What's more, Abramoff is a symbol of a capital awash in tainted cash and legislative favors, a system that turns on golfing trips to Scotland and congressionally earmarked bridges to nowhere -- in short, a very fat target for editorial disapproval.
But even though Abramoff steered some client cash to Democrats, this is, for the moment, a largely Republican scandal. So do folks on the right unload on Jack and his enablers, or stick to the defensive party talking points?
I'm sure it's just a coincidence that, according to Nexis at least, Fox's Sean Hannity and Bill O'Reilly uttered not a word about Abramoff this week. And if this was a convicted lobbyist who funneled big bucks to Hillary Clinton, they'd be just as bored by the story.

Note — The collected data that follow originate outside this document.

theorem test_alu_8 :
    [alu 0b001000#6 0x0011#16 0x0003#16, alu 0b001000#6 0x0000#16 0x0000#16, alu 0b001000#6 0x7FFF#16 0x0001#16, alu 0b001000#6 0x8000#16 0xFFFF#16] = [0x0000#16, 0x0000#16, 0x0000#16, 0x0000#16] ∧
    [alu 0b001001#6 0x0011#16 0x0003#16, alu 0b001001#6 0x0000#16 0x0000#16, alu 0b001001#6 0x7FFF#16 0x0001#16, alu 0b001001#6 0x8000#16 0xFFFF#16] = [0xFFFF#16, 0xFFFF#16, 0xFFFF#16, 0xFFFF#16] ∧
    [alu 0b001010#6 0x0011#16 0x0003#16, alu 0b001010#6 0x0000#16 0x0000#16, alu 0b001010#6 0x7FFF#16 0x0001#16, alu 0b001010#6 0x8000#16 0xFFFF#16] = [0x0011#16, 0x0000#16, 0x7FFF#16, 0x8000#16] ∧
    [alu 0b001011#6 0x0011#16 0x0003#16, alu 0b001011#6 0x0000#16 0x0000#16, alu 0b001011#6 0x7FFF#16 0x0001#16, alu 0b001011#6 0x8000#16 0xFFFF#16] = [0xFFEE#16, 0xFFFF#16, 0x8000#16, 0x7FFF#16] ∧
    [alu 0b001100#6 0x0011#16 0x0003#16, alu 0b001100#6 0x0000#16 0x0000#16, alu 0b001100#6 0x7FFF#16 0x0001#16, alu 0b001100#6 0x8000#16 0xFFFF#16] = [0x0011#16, 0x0000#16, 0x7FFF#16, 0x8000#16] ∧
    [alu 0b001101#6 0x0011#16 0x0003#16, alu 0b001101#6 0x0000#16 0x0000#16, alu 0b001101#6 0x7FFF#16 0x0001#16, alu 0b001101#6 0x8000#16 0xFFFF#16] = [0xFFEE#16, 0xFFFF#16, 0x8000#16, 0x7FFF#16] ∧
    [alu 0b001110#6 0x0011#16 0x0003#16, alu 0b001110#6 0x0000#16 0x0000#16, alu 0b001110#6 0x7FFF#16 0x0001#16, alu 0b001110#6 0x8000#16 0xFFFF#16] = [0x0010#16, 0xFFFF#16, 0x7FFE#16, 0x7FFF#16] ∧
    [alu 0b001111#6 0x0011#16 0x0003#16, alu 0b001111#6 0x0000#16 0x0000#16, alu 0b001111#6 0x7FFF#16 0x0001#16, alu 0b001111#6 0x8000#16 0xFFFF#16] = [0xFFEF#16, 0x0000#16, 0x8001#16, 0x8000#16] := by decide

theorem test_alu_16 :
    [alu 0b010000#6 0x0011#16 0x0003#16, alu 0b010000#6 0x0000#16 0x0000#16, alu 0b010000#6 0x7FFF#16 0x0001#16, alu 0b010000#6 0x8000#16 0xFFFF#16] = [0x0002#16, 0x0000#16, 0x0000#16, 0x7FFF#16] ∧
    [alu 0b010001#6 0x0011#16 0x0003#16, alu 0b010001#6 0x0000#16 0x0000#16, alu 0b010001#6 0x7FFF#16 0x0001#16, alu 0b010001#6 0x8000#16 0xFFFF#16] = [0xFFFD#16, 0xFFFF#16, 0xFFFF#16, 0x8000#16] ∧
    [alu 0b010010#6 0x0011#16 0x0003#16, alu 0b010010#6 0x0000#16 0x0000#16, alu 0b010010#6 0x7FFF#16 0x0001#16, alu 0b010010#6 0x8000#16 0xFFFF#16] = [0xFFF1#16, 0xFFFF#16, 0x8001#16, 0x7FFE#16] ∧
    [alu 0b010011#6 0x0011#16 0x0003#16, alu 0b010011#6 0x0000#16 0x0000#16, alu 0b010011#6 0x7FFF#16 0x0001#16, alu 0b010011#6 0x8000#16 0xFFFF#16] = [0x000E#16, 0x0000#16, 0x7FFE#16, 0x8001#16] ∧
    [alu 0b010100#6 0x0011#16 0x0003#16, alu 0b010100#6 0x0000#16 0x0000#16, alu 0b010100#6 0x7FFF#16 0x0001#16, alu 0b010100#6 0x8000#16 0xFFFF#16] = [0xFFEC#16, 0xFFFF#16, 0x8000#16, 0x0000#16] ∧
    [alu 0b010101#6 0x0011#16 0x0003#16, alu 0b010101#6 0x0000#16 0x0000#16, alu 0b010101#6 0x7FFF#16 0x0001#16, alu 0b010101#6 0x8000#16 0xFFFF#16] = [0x0013#16, 0x0000#16, 0x7FFF#16, 0xFFFF#16] ∧
    [alu 0b010110#6 0x0011#16 0x0003#16, alu 0b010110#6 0x0000#16 0x0000#16, alu 0b010110#6 0x7FFF#16 0x0001#16, alu 0b010110#6 0x8000#16 0xFFFF#16] = [0xFFEA#16, 0xFFFE#16, 0x7FFE#16, 0x7FFF#16] ∧
    [alu 0b010111#6 0x0011#16 0x0003#16, alu 0b010111#6 0x0000#16 0x0000#16, alu 0b010111#6 0x7FFF#16 0x0001#16, alu 0b010111#6 0x8000#16 0xFFFF#16] = [0x0015#16, 0x0001#16, 0x8001#16, 0x8000#16] := by decide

Update: I stand corrected, O'Reilly hit the topic Wednesday (transcript still not available) and Hannity talked about Abramoff last night. He said he wouldn't defend corrupt Republican politicians -- unlike the Dems who he said kept defending the indefensible Bill Clinton! I knew there was a Clinton angle in there somewhere.
There are, however, a number of conservative prognosticators who have stepped up to the plate, starting with the NYT's David Brooks:
"I don't know what's more pathetic, Jack Abramoff's sleaze or Republican paralysis in the face of it. Abramoff walks out of a D.C. courthouse in his pseudo-Hasidic homburg, and all that leading Republicans can do is promise to return his money and remind everyone that some Democrats are involved in the scandal, too.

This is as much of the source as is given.